When proving a language is non regular we can use Kolmogorov complexity.
As far I know to do this we just have to use this satisfy the following conditions
Given $Y^A_{x,n}$= the nth string $y∈Σ^∗$ (in lex order) such that $xy∈A$ (if n such y exits).

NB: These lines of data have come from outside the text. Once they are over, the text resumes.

theorem State.NoKeyMaterial.keysOk {s : State} (h : s.NoKeyMaterial) : s.KeysOk :=
  ⟨fun hv => by simp [h.rkv] at hv, fun _ => h.key, fun _ => h.iv, fun _ => h.rk⟩

theorem Run.keysOk {i : Instr} {s t : State} (h : Run s i t) (hok : s.KeysOk)
    (hrun : firstFailure (commandTests s i) = none) : t.KeysOk := by
  cases h with
  | encrypt | decrypt | reject => exact (noKeyMaterial_discard _ _).keysOk
  | clear => exact (noKeyMaterial_clearRegisters _).keysOk
  | cipher | product | roundKey | digest | stream =>
    simpa [State.KeysOk, State.scheduleOk, State.nothingRetained] using hok
  | expand hrk =>
    have hkeyv : s.keyv = true := by simpa [commandTests] using hrun
    obtain ⟨-, -, hiv, -⟩ := hok
    simpa [State.KeysOk, State.scheduleOk, State.nothingRetained, hkeyv, hrk] using hiv

/-! ### The invariant is kept -/

theorem State.Inv.keysOk {s : State} (h : s.Inv) : s.KeysOk := ⟨h.schedule, h.retained⟩

theorem State.KeysOk.inv {s : State} (hk : s.KeysOk) (he : s.errLegal) (hb : s.buffersOk) : s.Inv :=
  ⟨hk.1, hk.2, he, hb⟩

theorem State.Inv.report {s : State} (h : s.Inv) (e : ErrCode) : (s.report e).Inv :=
  ⟨h.schedule, h.retained, errLegal_code e, h.buffers⟩

theorem State.Inv.respond {s : State} (h : s.Inv) (r : Response) : (s.respond r).Inv :=
  ⟨h.schedule, h.retained, h.err, h.buffers⟩

theorem State.Inv.setInbox {s : State} (h : s.Inv) (q : List HostEvent) : (s.setInbox q).Inv :=
  ⟨h.schedule, h.retained, h.err, h.buffers⟩

/-- A new key comes without a schedule (spec 40_host_transactions.md R101). -/
theorem State.Inv.loadKey {s : State} (h : s.Inv) (v : Block) : (s.loadKey v).Inv where
  schedule := by simp [State.scheduleOk]
  retained := by
    obtain ⟨-, hiv, -⟩ := h.retained
    simpa [State.nothingRetained] using hiv
  err := h.err
  buffers := h.buffers

theorem State.Inv.loadIv {s : State} (h : s.Inv) (v : IvWord) : (s.loadIv v).Inv where
  schedule := h.schedule
  retained := by
    obtain ⟨hkey, -, hrk⟩ := h.retained
    simpa [State.nothingRetained] using And.intro hkey hrk
  err := h.err
  buffers := h.buffers

theorem State.Inv.memWrite {s : State} (h : s.Inv) {sp : Space} {a : Nat} {v : List Byte}
    (hv : a + v.length ≤ s.bufSize sp) : (s.memWrite sp a v).Inv where
  schedule := by simpa [State.scheduleOk] using h.schedule
  retained := by simpa [State.nothingRetained] using h.retained
  err := by simpa [State.errLegal] using h.err
  buffers := State.buffersOk_memWrite h.buffers hv

theorem Run.errLegal {i : Instr} {s t : State} (h : Run s i t) : t.errLegal := by
  cases h <;> exact errLegal_code _

/-- Every command keeps the invariant, refused or run. -/
theorem exec_inv {i : Instr} {s t : State} (h : s.Inv) (ht : exec i s = .next t) : t.Inv := by
  rcases exec_run ht with ⟨e, -, rfl⟩ | ⟨hpass, hrun⟩
  · exact h.report e
  · exact (hrun.keysOk h.keysOk hpass).inv hrun.errLegal (hrun.buffersOk h.buffers hpass)

theorem Effect.inv {s u : State} {x : Transaction} (h : s.Inv) (hu : Effect s x u) : u.Inv := by
  cases hu with
  | unchanged => exact h
  | key v => exact h.loadKey v
  | iv v => exact h.loadIv v
  | alen | dlen | tag | opa | opb => exact ⟨h.schedule, h.retained, h.err, h.buffers⟩
  | command _ hexec => exact exec_inv h hexec
  | illegal => exact h.report .illegal
  | byte b htarget => exact h.memWrite (target_eq_some.1 htarget).2

theorem buffersOk_of_unwritten {s : State} (ha : s.abuf = []) (hi : s.ibuf = []) (ho : s.obuf = []) :
    s.buffersOk := by
  simp [State.buffersOk, Memory.wf, Memory.inside, ha, hi, ho]

theorem afterReset_inv (s : State) : s.afterReset.Inv :=
  have hnone : s.afterReset.NoKeyMaterial := ⟨rfl, rfl, rfl, rfl, rfl, rfl⟩
  hnone.keysOk.inv (errLegal_code .ok) (buffersOk_of_unwritten rfl rfl rfl)

theorem resetWith_inv (asize dsize : Nat) : (State.resetWith asize dsize).Inv :=
  have hnone : (State.resetWith asize dsize).NoKeyMaterial := ⟨rfl, rfl, rfl, rfl, rfl, rfl⟩
  hnone.keysOk.inv (errLegal_code .ok) (buffersOk_of_unwritten rfl rfl rfl)

/-- Settles O40, by the event the step takes: the invariant is kept by each effect of a transaction,
among them every command, and holds after every reset. -/
theorem everyStepKeepsTheInvariant : Obligations.EveryStepKeepsTheInvariant := by
  intro s t h ht
  rcases step_cases ht with rfl | ⟨x, rest, u, r, hu, rfl⟩ | ⟨rest, rfl⟩
  · exact h
  · exact (hu.inv (h.setInbox rest)).respond r
  · exact afterReset_inv _

/-- Settles O41: reset sets no flag, retains no key and lists no byte. -/
theorem resetMeetsTheInvariant : Obligations.ResetMeetsTheInvariant :=
  ⟨resetWith_inv, resetWith_inv _ _⟩

/-! ### `ERR` and the capacities -/

/-- Settles O16: of the effects of a transaction only the two of a `CMD` write touch `ERR`. -/
theorem onlyCommandsWriteErr : Obligations.OnlyCommandsWriteErr := by
  intro s t x hx ht
  obtain ⟨u, r, hu, rfl⟩ := transact_effect ht
  cases hu with
  | command => exact absurd rfl (hx _)
  | illegal => exact absurd rfl (hx _)
  | byte => simp
  | unchanged | key | iv | alen | dlen | tag | opa | opb => rfl

/-- A command leaves the capacities, the count of resets, the host's queue and the responses. -/
theorem exec_surroundings {i : Instr} {s t : State} (ht : exec i s = .next t) :
    t.abufSize = s.abufSize ∧ t.dbufSize = s.dbufSize ∧ t.resets = s.resets ∧ t.inbox = s.inbox ∧
      t.responses = s.responses := by
  rcases exec_run ht with ⟨e, -, rfl⟩ | ⟨-, hrun⟩
  · exact ⟨rfl, rfl, rfl, rfl, rfl⟩
  · exact hrun.surroundings

theorem Effect.capacities {s u : State} {x : Transaction} (hu : Effect s x u) :
    u.abufSize = s.abufSize ∧ u.dbufSize = s.dbufSize := by
  cases hu with
  | command _ hexec =>
    obtain ⟨ha, hd, -⟩ := exec_surroundings hexec
    exact ⟨ha, hd⟩
  | byte => simp
  | unchanged | key | iv | alen | dlen | tag | opa | opb | illegal => exact ⟨rfl, rfl⟩

/-- Settles O42, by the event the step takes. -/
theorem capacitiesNeverChange : Obligations.CapacitiesNeverChange := by
  intro s t ht
  rcases step_cases ht with rfl | ⟨x, rest, u, r, hu, rfl⟩ | ⟨rest, rfl⟩
  · exact ⟨rfl, rfl⟩
  · exact hu.capacities
  · exact ⟨rfl, rfl⟩

/-! ### Key material and operands under a command -/

/-- A refusal reports none of the two codes a run can end with (spec 60_exceptions.md R210). -/
theorem refusal_code_ne {s : State} {i : Instr} {e : ErrCode}
    (h : firstFailure (commandTests s i) = some e) : e.code ≠ 0x00#8 ∧ e.code ≠ 0x05#8 := by
  rcases refusal_cases h with ⟨rfl, -⟩ | ⟨rfl, -⟩ | ⟨rfl, -⟩ | ⟨rfl, -⟩ <;> decide

/-- Settles O32: a call with one of the two codes was not refused, so it has run and discarded. -/
theorem noKeyMaterialAfterACall : Obligations.NoKeyMaterialAfterACall := by
  intro i s t hi ht herr
  rcases exec_run ht with ⟨e, he, rfl⟩ | ⟨-, hrun⟩
  · obtain ⟨hok, hauth⟩ := refusal_code_ne he
    exact absurd herr (not_or.2 ⟨hok, hauth⟩)
  · have h := hrun.call_noKeyMaterial hi
    exact ⟨h.keyv, h.ivv, h.rkv, h.key, h.iv, fun r _ => by rw [h.rk, roundKey_replicate_zero]⟩

/-- Unchanged contents read as before, where no reset has come between. -/
theorem State.bufByte_congr {s t : State} {sp : Space} (hbuf : t.buf sp = s.buf sp)
    (hresets : t.resets = s.resets) (a : Nat) : t.bufByte sp a = s.bufByte sp a := by
  simp only [State.bufByte, hbuf, hresets]

/-- Settles O33: a refusal changes `ERR` alone, and a run stays in its frames. -/
theorem operandsSurviveCommands : Obligations.OperandsSurviveCommands := by
  intro i s t ht
  rcases exec_run ht with ⟨e, -, rfl⟩ | ⟨-, hrun⟩
  · simp
  · obtain ⟨-, -, habuf, hibuf, -⟩ := hrun.buffers
    obtain ⟨-, -, hresets, -⟩ := hrun.surroundings
    exact ⟨State.bufByte_congr habuf hresets, State.bufByte_congr hibuf hresets, hrun.operands,
      hrun.keyAndIv⟩

/-! ### What a command does not read -/

/-- A state with other values in the working registers (spec 10_state.md R34). -/
def State.withWorking (s : State) (h y ej0 : Block) (ctr : Word) : State :=
  { s with h := h, y := y, ctr := ctr, ej0 := ej0 }

theorem commandTests_withWorking (s : State) (h y ej0 : Block) (ctr : Word) (i : Instr) :
    commandTests (s.withWorking h y ej0 ctr) i = commandTests s i := by
  cases i <;> rfl

/-- What the runs read of the state is not in the working registers. -/
theorem State.withWorking_reads (s : State) (h y ej0 : Block) (ctr : Word) :
    (s.withWorking h y ej0 ctr).key = s.key ∧ (s.withWorking h y ej0 ctr).iv = s.iv ∧
      (s.withWorking h y ej0 ctr).rk = s.rk ∧ (s.withWorking h y ej0 ctr).opb = s.opb ∧
      (s.withWorking h y ej0 ctr).tag = s.tag ∧ (s.withWorking h y ej0 ctr).text = s.text ∧
      (s.withWorking h y ej0 ctr).aad = s.aad := ⟨rfl, rfl, rfl, rfl, rfl, rfl, rfl⟩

So what completes $x$ if adding $n$ such y's brings us to an element in the set A
Given $A \subseteq \Sigma^*$ has the following property, then it is not regular
For every $c \in \mathbb{Z^+}$ there exits $x \in \Sigma^*$, and $n \in \mathbb{Z^+}$ s.t. $Y^A_{x,n}$ exits and K-Comp $C(Y^A_{x,n}) > c + log(n)$
We are trying to show weather given a DFA will it end in a final state after certain number of steps and this process will tell us if that is not a possibility since we cannot prove regularity just non-regularity
Keeping that in mind I am trying to prove this language is not regular
Let us run through a simple example B = $\{0^n1^n | n \in \mathbb{N}\}$
Proof: Let c $\in \mathbb{N}$. Choose k $\in \mathbb{Z^+}$ such that $C(1^k) > c$, and let x = $0^k$ then we get the following$Y^A_{x,1} = 1^k$<-why? and $Y^A_{x,2} = 01^{k+1}$<- again why
therefore $C(Y^A_{x,1}) = C(1^k) > c + log(1)$ QED